Iran sentences ex-top defense official to death for espionage
Alireza Akbari, a former Iranian deputy defense minister and a British citizen, has been sentenced to death for British espionage, Iran’s judiciary-affiliated media Mizan said on Wednesday.
- background: Mizan reported that Akbari appealed the sentence and Iran’s Supreme Court upheld the death sentence after hearing the case. Iran’s intelligence ministry said it had identified Akbari as an undercover agent for Britain’s intelligence agency MI6, adding that he collected “significant national information and provided it in a fully informed and informed manner.”
- why is it important: Relations between the UK and Iran have soured badly as the Islamic Republic cracks down on anti-government protests there. British Foreign Secretary James Cleverley tweeted that the verdict was “politically motivated”.
Popular US music festival Coachella will feature Palestinian-Chilean singer Elyanna in this year’s line-up, making her the first artist in the festival’s history to perform in Arabic.
The Coachella Music Festival, held in April in California, attracts hundreds of thousands of visitors each year and features some of the biggest names in music.
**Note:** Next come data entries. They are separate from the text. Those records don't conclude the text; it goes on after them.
/-- JobQueries: a job that is DONE, one that is ACTIVE, a `tload.sub`, an unknown one, one of another cluster, and identifiers
that are refused. -/
theorem witness_jobs :
    let l := tLine ⟨jobId 0 1 0, jobId 0 1 1, jobId 0 2 1, 0x8000000, jobId 512 1 0, jobId 0 1 2, jobId 1 1 0, 0⟩
    let b := tBarrel l
    let x : JobSlot := { seq := 1, state := .done .ok, order := 0, who := b.who, kind := .copy 0 0 0, progress := 0, held := none, ending := none, waiters := [] }
    let s := tPart ((tState l).setCluster 0
      { ClusterState.reset with jobs := [(0, x), (1, { x with state := .active }), (2, { x with kind := .tloadSub 0, state := .pageWait })] })
    (MayName s b (l.reg 5).toNat ∧ (s.jobOf (l.reg 5).toNat).any (fun x => decide (x.state = .pageWait)) = true) ∧
    (MayName s b (l.reg 6).toNat ∧ jobCluster (l.reg 6).toNat ≠ clusterOfCore b.core ∧
      s.jobStatus (l.reg 6).toNat = some .expired) ∧
    Runs s b tAlways ∧ MayName s b (l.reg 0).toNat ∧ MayName s b (l.reg 1).toNat ∧ MayName s b (l.reg 2).toNat ∧
    jobCluster (l.reg 0).toNat = clusterOfCore b.core ∧ s.jobStatus (l.reg 0).toNat = some .ok ∧
    s.jobStatus (l.reg 1).toNat = none ∧ s.jobStatus (l.reg 2).toNat = some .expired ∧ 2 ^ 27 ≤ (l.reg 3).toNat ∧
    s.inPartition l.partition (jobCluster (l.reg 4).toNat) = false ∧
    (s.jobOf (l.reg 0).toNat).any (fun x => decide (x.who.domain.toNat ≠ 1)) = true := by
  refine ⟨⟨⟨?_, ?_, ?_⟩, ?_⟩, ⟨⟨?_, ?_, ?_⟩, ?_⟩, ?_, ⟨?_, ?_, ?_⟩, ⟨?_, ?_, ?_⟩, ⟨?_, ?_, ?_⟩, ?_⟩ <;>
    first
      | (simp only [Runs]; decide +kernel)
      | decide +kernel
      | (intro x h
         first
           | (have e := Option.some.inj h; subst e; decide +kernel)
           | (exact absurd h (by decide +kernel)))

/-- TileSubmission and MatrixSubmission: handles of one cluster, a wide one, two clusters; a template that a load sees; the
cluster operand of `tdesc` at its last value and at −1. -/
theorem witness_tiles :
    let l := tLine ⟨mkHandle 0 1 0, mkHandle 0 1 1, 0x100000000, mkHandle 1 1 0, 0x00FE000000010000, 511, -1, 3⟩
    let s := tPart (tState l)
    let b := tBarrel l
    Runs s b tAlways ∧ Released s b .dev ∧ HandlesIn l 0 [(0, 0), (1, 1), (2, 1)] ∧ HandlesIn l 0 [(1, 1)] ∧ 2 ^ 32 ≤ (l.reg 2).toNat ∧
    handleCluster (l.reg 0).toNat ≠ handleCluster (l.reg 3).toNat ∧ (l.reg 7).toNat ≤ 3 ∧
    (∃ t, Sees s b .g (l.reg 4).toNat 32 0x00FE000000010000 0 t) ∧ (l.reg 5).toNat ≤ 2047 ∧
    s.inPartition l.partition (l.reg 5).toNat = true ∧ l.reg 6 = BitVec.allOnes 64 ∧
    s.inPartition l.partition (clusterOfCore b.core) = true ∧ InBank s b 3 := by
  refine ⟨?_, ?_, ?_, ?_, ?_, ?_, ?_, sees_near ?_ ?_ (.inl ⟨0x10000, ?_⟩) ?_ ?_ ?_, ?_⟩ <;>
    (try simp only [Runs, Released, Settled, Drained, HandlesIn, Reaches, Allowed, InBank, Unbuffered]) <;> decide +kernel

/-- SleepAndPriority, SpawnResult and LaunchResult: `sleep` of 0, of the longest time and beyond it; `spawn` from good and bad
operands; `launch` into a queue with room and into a disabled one. -/
theorem witness_tasks :
    let l := tLine ⟨0, 0x7FFFFFFFF, 0x800000000, 0x8, 0x1000000000, 0x00FE000000010000, 3, 4⟩
    let s := { tState l with mem := memPuts [] 0x500000 [2], bricks := ⟨{ Brick.reset 0 with freemapBase := 0x500000 }, Brick.reset 1, Brick.reset 2, Brick.reset 3⟩ }
    let b := tBarrel l
    let q := { s with regs := { s.regs with lqBase := [(3, 0x1000000700000)] } }
    Runs s b tAlways ∧ l.reg 0 = 0 ∧ (l.reg 1).toNat < 2 ^ 35 ∧ 2 ^ 35 ≤ (l.reg 2).toNat ∧ Settled s b .sys ∧ (l.reg 3).toNat % 4 = 0 ∧
    (l.reg 3).toNat < 2 ^ 36 ∧ 2 ^ 36 ≤ (l.reg 4).toNat ∧ l.affinity &&& l.affinity ≠ 0 ∧ (1 : Nat) &&& 2 = 0 ∧ l.joinCount ≠ 0xFFFFFFFF ∧
    (l.reg 6).toNat ≤ 3 ∧ 3 < (l.reg 7).toNat ∧
    (∃ t, Sees q b .g (l.reg 5).toNat 64 0x00FE000000010000 0 t) ∧ Settled q b .sys ∧
    (q.launchWaits (4 * l.partition + 3)).isNone = true ∧ lqSlots (q.lqBaseOf 3) = 2 ∧ q.lqTailOf 3 = q.lqHeadOf 3 ∧
    (0 : Nat) / 2 ^ 128 % 2 ^ 16 = l.domain ∧
    (q.insertLaunch (4 * l.partition + 3) 0).map (·.1) = some 0 ∧ (q.insertLaunch (4 * l.partition + 2) 0).isNone = true := by
  refine ⟨?_, ?_, ?_, ?_, ?_, ?_, ?_, ?_, ?_, ?_, ?_, ?_, ?_, sees_near ?_ ?_ (.inl ⟨0x10000, ?_⟩) ?_ ?_ ?_, ?_⟩ <;>
    (try simp only [Runs, Settled, Drained, Reaches, Allowed, Unbuffered]) <;> decide +kernel

/-- EndOfContextResult: no child and children left; a successor in the pool, at its last line, and one outside it. -/
theorem witness_ends :
    let l := tLine ⟨0, 0x101F80, 0x102000, 0x100001, 0, 0, 0, 0⟩
    let busy := { l with joinCount := 1 }
    let s := tState l
    let b := tBarrel l
    Runs s b tAlways ∧ Released s b .sys ∧ l.joinCount = 0 ∧ Runs (tState busy) (tBarrel busy) tAlways ∧ busy.joinCount ≠ 0 ∧
    l.reg 1 ≠ 0 ∧ (l.reg 1).toNat % 128 = 0 ∧ s.inPool (l.reg 1).toNat = true ∧ s.inPool (l.reg 2).toNat = false ∧
    (l.reg 3).toNat % 128 ≠ 0 ∧ l.retain = false := by
  (try simp only [Runs, Released, Settled, Drained]) <;> decide +kernel

/-- SpecialRegisterResult and TrapResult: the control right and its want, and each range at both of its ends. -/
theorem witness_special_registers :
    let l := tLine (tReg0 0)
    let s := tState l
    let b := tBarrel l
    let t := s.setCore 0 { tCore with plb := [(0, tRights ^^^ 0x20000000000000000#128)] }
    Runs s b tAlways ∧ Controls s b ∧ Runs t b tAlways ∧ t.checkRights 0 0x100000 0 0x00FC000000000000 rightsW = .violation ∧
    (1024 ≤ 1024 ∧ 1024 < 2 ^ 32) ∧ (1024 ≤ 2 ^ 32 - 1 ∧ 2 ^ 32 - 1 < 2 ^ 32) ∧ ¬ (1024 ≤ 1023 ∧ 1023 < 2 ^ 32) ∧
    32 ≤ 32 ∧ ¬ 33 ≤ 32 ∧ 2 ^ 16 - 1 < 2 ^ 16 ∧ pinnedHeld (s.core 0) ≤ 1 ∧ 16 < 17 ∧ 4 < 5 := by
  (try simp only [Runs, Controls, Allowed]) <;> decide +kernel

/-- SystemInstructions: a context of the pool, the issuing one, a misaligned and a foreign address; a slot table that is
allowed and one that is not; an overlay that is there and one that is not; a slot entry and none. -/
theorem witness_system :
    let l := tLine ⟨0x100080, 0x100000, 0x100001, 0x102000, 0, 1, 0x10000, 0x4040404040404041⟩
    let s := tState l
    let b := tBarrel l
    Runs s b tAlways ∧ NamesContext s b (l.reg 0).toNat ∧ Settled s b .sys ∧ (l.reg 0).toNat ≠ b.held.va ∧ NamesContext s b (l.reg 1).toNat ∧
    (l.reg 1).toNat = b.held.va ∧ (l.reg 2).toNat % 128 ≠ 0 ∧ (l.reg 3).toNat % 128 = 0 ∧ s.inPool (l.reg 3).toNat = false ∧
    Controls s b ∧ slotTabOk 0 16 = true ∧ slotTabOk (l.reg 7).toNat 16 = false ∧ (l.reg 4).toNat < 2 ^ 16 ∧
    execSlot (s.core b.core) l.domain (l.reg 4).toNat = some tSlot ∧ execSlot (s.core b.core) l.domain (l.reg 5).toNat = none ∧
    2 ^ 16 ≤ (l.reg 6).toNat ∧ Table.get? (s.core b.core).slots 0 = some tSlot ∧ Table.get? (s.core b.core).slots 3 = none := by
  (try simp only [Runs, NamesContext, Settled, Drained, Controls, Allowed]) <;> decide +kernel

/-- InvalidationResult: a range of the smallest and of the largest size, a size outside, a base off its size; the last
domain word; a page and a frame at their ends. -/
theorem witness_invalidations :
    let l := tLine ⟨0x1FFFF, 0x20000, 0x00FFFFFFFFFFFFFF, 0x0100000000000000, 0, 0, 0, 0⟩
    let s := tState l
    let b := tBarrel l
    let ok := fun (w : Nat) => decide (w / 2 ^ 56 = 0 ∧ w / 2 ^ 6 % 2 ^ 10 = 0 ∧ 16 ≤ w % 2 ^ 6 ∧ w % 2 ^ 6 ≤ 56 ∧
      (w / 2 ^ 16 % 2 ^ 40 * 2 ^ 16) % 2 ^ (w % 2 ^ 6) = 0)
    Runs s b tAlways ∧ Controls s b ∧ Settled s b .sys ∧ ok 0x30010 = true ∧ ok 56 = true ∧ ok 57 = false ∧ ok 15 = false ∧
    ok 0x10011 = false ∧ (l.reg 0).toNat < 2 ^ 17 ∧ 2 ^ 17 ≤ (l.reg 1).toNat ∧ (l.reg 2).toNat < 2 ^ 56 ∧
    2 ^ 56 ≤ (l.reg 3).toNat ∧ (0xFFFFFFFF : BitVec 32).toNat < 2 ^ 48 ∧ 2 ^ 48 ≤ (l.reg 2).toNat := by
  (try simp only [Runs, Controls, Allowed, Settled, Drained]) <;> decide +kernel

/-! ## Witnesses: steps of contexts

`tDev l` holds the context of `tLine` in entry 0 of core 0, outside the barrel; `tMap s` maps the 64 KiB page of the pool to
physical address 0x2000000, by the first entry of its bucket in a page table at 0x4000000. -/

def tDev (l : Line) : State :=
  { tState l with barrel := none, cores := [(0, { tCore with entries := [(0, .held (tHeld l))] })] }
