-- ==== Sys2Proof/Machine/Operands.lean ====
section
/-! DEFINITION. Operands: the arithmetic of 00_scope.md R9 to R11, the acceptance snapshot (10_state.md R42, R47), the
region operands and their checks (60_exceptions.md R192, R193), and the register map (10_state.md R21). -/

namespace Sys2Proof.Machine

/-- `sat32(v)` of R10. -/
def sat32 (v : Nat) : Word := BitVec.ofNat 32 (min v 0xFFFFFFFF)

/-- `ceil(a/b)` of R9. -/
def ceilDiv (a b : Nat) : Nat := (a + b - 1) / b

/-- The big-endian value of four bytes, the first the most significant (R11, 20_memory.md R55). -/
def be32 (b0 b1 b2 b3 : Byte) : Nat :=
  b0.toNat * 2 ^ 24 + b1.toNat * 2 ^ 16 + b2.toNat * 2 ^ 8 + b3.toNat

/-- `be32` of the four bytes of a byte string at offset `p` (R11). -/
def be32At (c : List Byte) (p : Nat) : Nat :=
  be32 (c.getD p 0) (c.getD (p + 1) 0) (c.getD (p + 2) 0) (c.getD (p + 3) 0)

/-- `bytes_be32(v)` of R11: v[31:24], v[23:16], v[15:8], v[7:0]. -/
def bytesBe32 (v : Word) : List Byte :=
  [v.extractLsb' 24 8, v.extractLsb' 16 8, v.extractLsb' 8 8, v.extractLsb' 0 8]

/-- The bus word of four buffer bytes, the first on bits 7:0 (20_memory.md R53). -/
def laneWord (b0 b1 b2 b3 : Byte) : Word := b3 ++ b2 ++ b1 ++ b0

/-- The four buffer bytes of a bus word, bits 7:0 first (R53). -/
def laneBytes (v : Word) : List Byte :=
  [v.extractLsb' 0 8, v.extractLsb' 8 8, v.extractLsb' 16 8, v.extractLsb' 24 8]

/-- What acceptance latches for the word `w` (10_state.md R42): `w` and the operand registers as they stand. -/
def State.snapshot (s : State) (w : Word) : Latch where
  word := w
  srcAddr := s.srcAddr
  srcLen := s.srcLen
  dstAddr := s.dstAddr
  dstCap := s.dstCap
  width := s.width
  height := s.height
  padLen := s.padLen

/-- The values the result registers hold (R41, R47). -/
def State.results (s : State) : OldResults where
  dstLen := some s.dstLen
  width := some s.width
  height := some s.height
  padLen := some s.padLen
  chunkCount := some s.chunkCount

/-- The destination region of a latch. -/
def Latch.dstRegion (o : Latch) : Region := ⟨o.dstAddr.toNat, o.dstCap.toNat⟩

/-- The byte at address `a` belongs to the region (20_memory.md R57). -/
def Region.contains (r : Region) (a : Nat) : Bool := decide (r.addr ≤ a) && decide (a < r.addr + r.len)

/-- The region without the bytes `[a, a + n)`: what lies below them and what lies above, where there is anything. -/
def Region.without (r : Region) (a n : Nat) : List Region :=
  let top := max r.addr (a + n)
  [⟨r.addr, min (r.addr + r.len) a - r.addr⟩, ⟨top, r.addr + r.len - top⟩].filter (fun g => g.len != 0)

/-- The region `(addr, len)` lies in a buffer memory of `size` bytes (R192), computed exactly. -/
def inRange (size addr len : Nat) : Bool := len == 0 || decide (addr + len ≤ size)

/-- Two regions share a byte (R193). -/
def regionsOverlap (sa sl da dl : Nat) : Bool :=
  decide (0 < sl) && decide (0 < dl) && decide (sa < da + dl) && decide (da < sa + sl)

/-- The source region of a latch lies in the buffer memory (R192). -/
def Latch.srcInRange (o : Latch) (size : Nat) : Bool := inRange size o.srcAddr.toNat o.srcLen.toNat

/-- The destination region of a latch lies in the buffer memory (R192). -/
def Latch.dstInRange (o : Latch) (size : Nat) : Bool := inRange size o.dstAddr.toNat o.dstCap.toNat

/-- The source and destination regions of a latch share a byte (R193): DST_CAP counts, not the output length. -/
def Latch.overlap (o : Latch) : Bool :=
  regionsOverlap o.srcAddr.toNat o.srcLen.toNat o.dstAddr.toNat o.dstCap.toNat

/-- `CheckRegions(src)`, for the commands without output (R192): the failure, if there is one. -/
def checkSource (size : Nat) (o : Latch) : Option Failure :=
  if o.srcInRange size then none else some ⟨.regionRange, 0⟩

/-- `CheckRegions(src, dst)`, for the commands with output (R192, R193, R195): the first failure, if there is one. -/
def checkRegions (size : Nat) (o : Latch) : Option Failure :=
  if !o.srcInRange size then some ⟨.regionRange, 0⟩
  else if !o.dstInRange size then some ⟨.regionRange, 1⟩
  else if o.overlap then some ⟨.regionOverlap, 0⟩
  else none

/-- The register at an offset of the register window (R21); `none` at a reserved offset (R39). Offsets that are no
multiple of 4 are refused before this map is asked (20_memory.md R54). -/
def regOfOffset (offset : BitVec 8) : Option Reg :=
  match offset.toNat with
  | 0x00 => some .id
  | 0x04 => some .memSize
  | 0x08 => some .maxDim
  | 0x0C => some .ctrl
  | 0x10 => some .cmd
  | 0x14 => some .status
  | 0x18 => some .errCode
  | 0x1C => some .errInfo
  | 0x20 => some .srcAddr
  | 0x24 => some .srcLen
  | 0x28 => some .dstAddr
  | 0x2C => some .dstCap
  | 0x30 => some .dstLen
  | 0x34 => some .width
  | 0x38 => some .height
  | 0x3C => some .padLen
  | 0x40 => some .chunkCount
  | _ => none

/-- The offset of a register (R21). -/
def Reg.offset : Reg → BitVec 8
  | .id => 0x00
  | .memSize => 0x04
  | .maxDim => 0x08
  | .ctrl => 0x0C
  | .cmd => 0x10
  | .status => 0x14
  | .errCode => 0x18
  | .errInfo => 0x1C
  | .srcAddr => 0x20
  | .srcLen => 0x24
  | .dstAddr => 0x28
  | .dstCap => 0x2C
  | .dstLen => 0x30
  | .width => 0x34
  | .height => 0x38
  | .padLen => 0x3C
  | .chunkCount => 0x40

end Sys2Proof.Machine
end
“I’m proud and excited to bring my culture and music to Coachella,” the singer wrote on Instagram.
Fans were ecstatic to hear the news, a user on twitter Write “ELYANNA at Coachella this is not a drill.”
“Made me want to go to @coachella for the first time!” tweeted another user.
Elyanna rose to fame after releasing her debut EP “Elyanna” in 2020.
She describes her music as having her own genre “Yes, I have Arabic lyrics but at the same time it’s not Arabic, [and] Not so American,” she tell gq magazine. “It’s in between, and I want that to continue to happen…it makes everyone listen.”
With millions of streams on the music platform Spotify, Elyanna’s music incorporates instruments and Palestinian melodies, as well as melodies from the Middle East, Latin America and elsewhere in the United States.
While Elyanna will be the first singer to perform in Arabic at Coachella, she isn’t the first Arabic performer.
Palestinian DJ Sama AbdulHadi performed a set at last year’s festival and was credited with introducing the techno scene in her home country. In addition to Coachella, AbdulHadi has performed in the US, Europe and the Middle East.